1. Overview of VoMPE
VoMPE (Voice over MIDI Polyphonic Expression) analyzes voice input and then outputs polyphonic MIDI notes based on formant frequencies representing voice characteristics.
The process of voice production can be modeled by the vibration of the vocal cords and the resonance of the vocal tract. In this case, the voice spectrum is the product of the vibration spectrum of the vocal cords and the frequency characteristics of the vocal tract. Thus, the frequency characteristics of the vocal tract are called the spectral envelope. And the resonant frequencies of the vocal tract, i.e., the peak frequencies of the spectral envelope, are called formant frequencies. These are widely used in speech analysis, synthesis, and coding.
VoMPE estimates the spectral envelope of voice input using Linear Prediction Coefficients and then finds the formant frequencies. The spectral envelope is divided into bands and one band corresponds to one MIDI channel. VoMPE outputs MIDI notes that reflect formant frequencies whose amplitude is maximum in the band.
VoMPE is provided as a VST 3 plug-in for digital audio workstations and supports 16KHz, 44.1KHz, and 48KHz sampling rates. OS environment is 64bit Windows 11.
The VoMPE binary distribution is licensed under the Creative Commons Attribution 4.0 (CC BY 4.0) at no charge.
The VoMPE source code distribution is licensed under the Creative Commons Attribution-NonCommercial-ShareAlike 4.0 (CC BY-NC-SA 4.0) at no charge.
2. Operation of VoMPE
The user interface of VoMPE is shown in Fig. 1.

The line, blue dots, and blue line on the left side graph show the spectral envelope, formant frequencies, and MIDI note on/off threshold respectively. The graph on the right shows the spectral envelope over time with a color map. White dots indicate formant frequencies.

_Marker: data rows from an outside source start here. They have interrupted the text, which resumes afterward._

-- ==== Sys2Proof/Laws/Time.lean ====
section
/-!
SUPPORT. What the passing of time does to the time bases (R69 to R72, R78), and leaves as it was.
-/

namespace Sys2Proof.Machine

theorem State.modTb_tmb (s : State) (n : TbIx) (f : Tb → Tb) :
    (s.modTb n f).tmb = { s.tmb with tb := s.tmb.tb.set n (f s.tmb.tb[n]) } := rfl

/-! ### What the passing of time keeps -/

/-- What a change of the time bases and a wrap event keep, the advance of a time base keeps. -/
theorem State.tbAdvance_ind {P : State → Prop} (hr : ∀ u i stamp, P u → P (u.raiseAt Ev.wrap i stamp []))
    (hm : ∀ u f, P u → P (u.modTmb f)) (k : Nat) (n : TbIx) {s : State} (h : P s) : P (s.tbAdvance k n) := by
  have fold : ∀ (l : List Nat) (g : Nat → Nat) (u : State), P u →
      P (l.foldl (fun (u : State) i => u.raiseAt Ev.wrap n.val (g i) []) u) := by
    intro l g
    induction l with
    | nil => exact fun _ hu => hu
    | cons i l ih => exact fun u hu => ih _ (hr _ _ _ hu)
  unfold State.tbAdvance
  exact fold _ _ _ (hm _ _ h)

theorem State.pass_ind {P : State → Prop} (hr : ∀ u i stamp, P u → P (u.raiseAt Ev.wrap i stamp []))
    (hm : ∀ u f, P u → P (u.modTmb f)) (k : Nat) {s : State} (h : P s) : P (s.pass k) := by
  have fold : ∀ (l : List TbIx) (u : State), P u → P (l.foldl (fun u n => u.tbAdvance k n) u) := by
    intro l
    induction l with
    | nil => exact fun _ hu => hu
    | cons n l ih => exact fun u hu => ih _ (State.tbAdvance_ind hr hm k n hu)
  unfold State.pass
  exact hm _ _ (fold _ _ h)

theorem State.copyFreq_ind {P : State → Prop} (hw : ∀ u v, P u → P (u.wr (Reg.TMB_TB_FREQ 6) v)) {s : State} (h : P s) :
    P s.copyFreq := by
  unfold State.copyFreq
  split
  · exact h
  · exact hw _ _ h

/-- What a wrap event, a change of the time bases and a write of TB6's frequency word keep, the passing of time keeps. -/
theorem State.advance_ind {P : State → Prop} (hr : ∀ u i stamp, P u → P (u.raiseAt Ev.wrap i stamp []))
    (hm : ∀ u f, P u → P (u.modTmb f)) (hw : ∀ u v, P u → P (u.wr (Reg.TMB_TB_FREQ 6) v)) (k : Nat) {s : State} (h : P s) :
    P (s.advance k) := by
  unfold State.advance
  split
  · exact h
  · exact State.pass_ind hr hm _ (State.copyFreq_ind hw (State.pass_ind hr hm _ h))

/-- A part of the state that none of the three touches is as it was. -/
theorem State.advance_keeps {α : Type} (g : State → α) (hr : ∀ u i stamp, g (u.raiseAt Ev.wrap i stamp []) = g u)
    (hm : ∀ u f, g (u.modTmb f) = g u) (hw : ∀ u v, g (u.wr (Reg.TMB_TB_FREQ 6) v) = g u) (s : State) (k : Nat) :
    g (s.advance k) = g s :=
  State.advance_ind (P := fun u => g u = g s) (fun u i x h => (hr u i x).trans h) (fun u f h => (hm u f).trans h)
    (fun u v h => (hw u v).trans h) k rfl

The spectral envelope, which has a maximum bandwidth of 8KHz, is divided into bands based on the formant bandwidth and the number of formant bands. Each band corresponds to one MIDI channel. The MIDI note on/off threshold indicates the amplitude of the formant frequency that triggers the MIDI note on/off.
The formant and MIDI frequency ratio indicates the pitch between the formant and MIDI note frequencies. The audio output delay shows the VoMPE audio output delay time. When the MIDI pitch bend is set to On, a pitch bend is sent before a MIDI note is played, resulting in a more accurate formant frequency. The pause button freezes the update of the left and right graphs.
Right-mouse clicking on the user interface displays UI zoom factors.
Examples of MPE synthesizer configurations
When the MIDI pitch bend is set to On, the synthesizer must be set to MPE mode. MPE configurations for Surge XT and Vital are described for reference.
Activate the MPE mode on the MPE synthesizer.
Surge XT: Set Status MPE and select Poly in the Play Mode. See Fig. 2.
Vital: Set MPE ENABLED. See Fig. 3.
Note: Vital's MPE status is not saved correctly in the DAW project file, so each time a project is started, unset and then set MPE ENABLED.
Set the number of voices to an appropriate value. Note that in some presets, the default number of voices is set to 1.


VST is a registered trademark of Steinberg Media Technologies GmbH.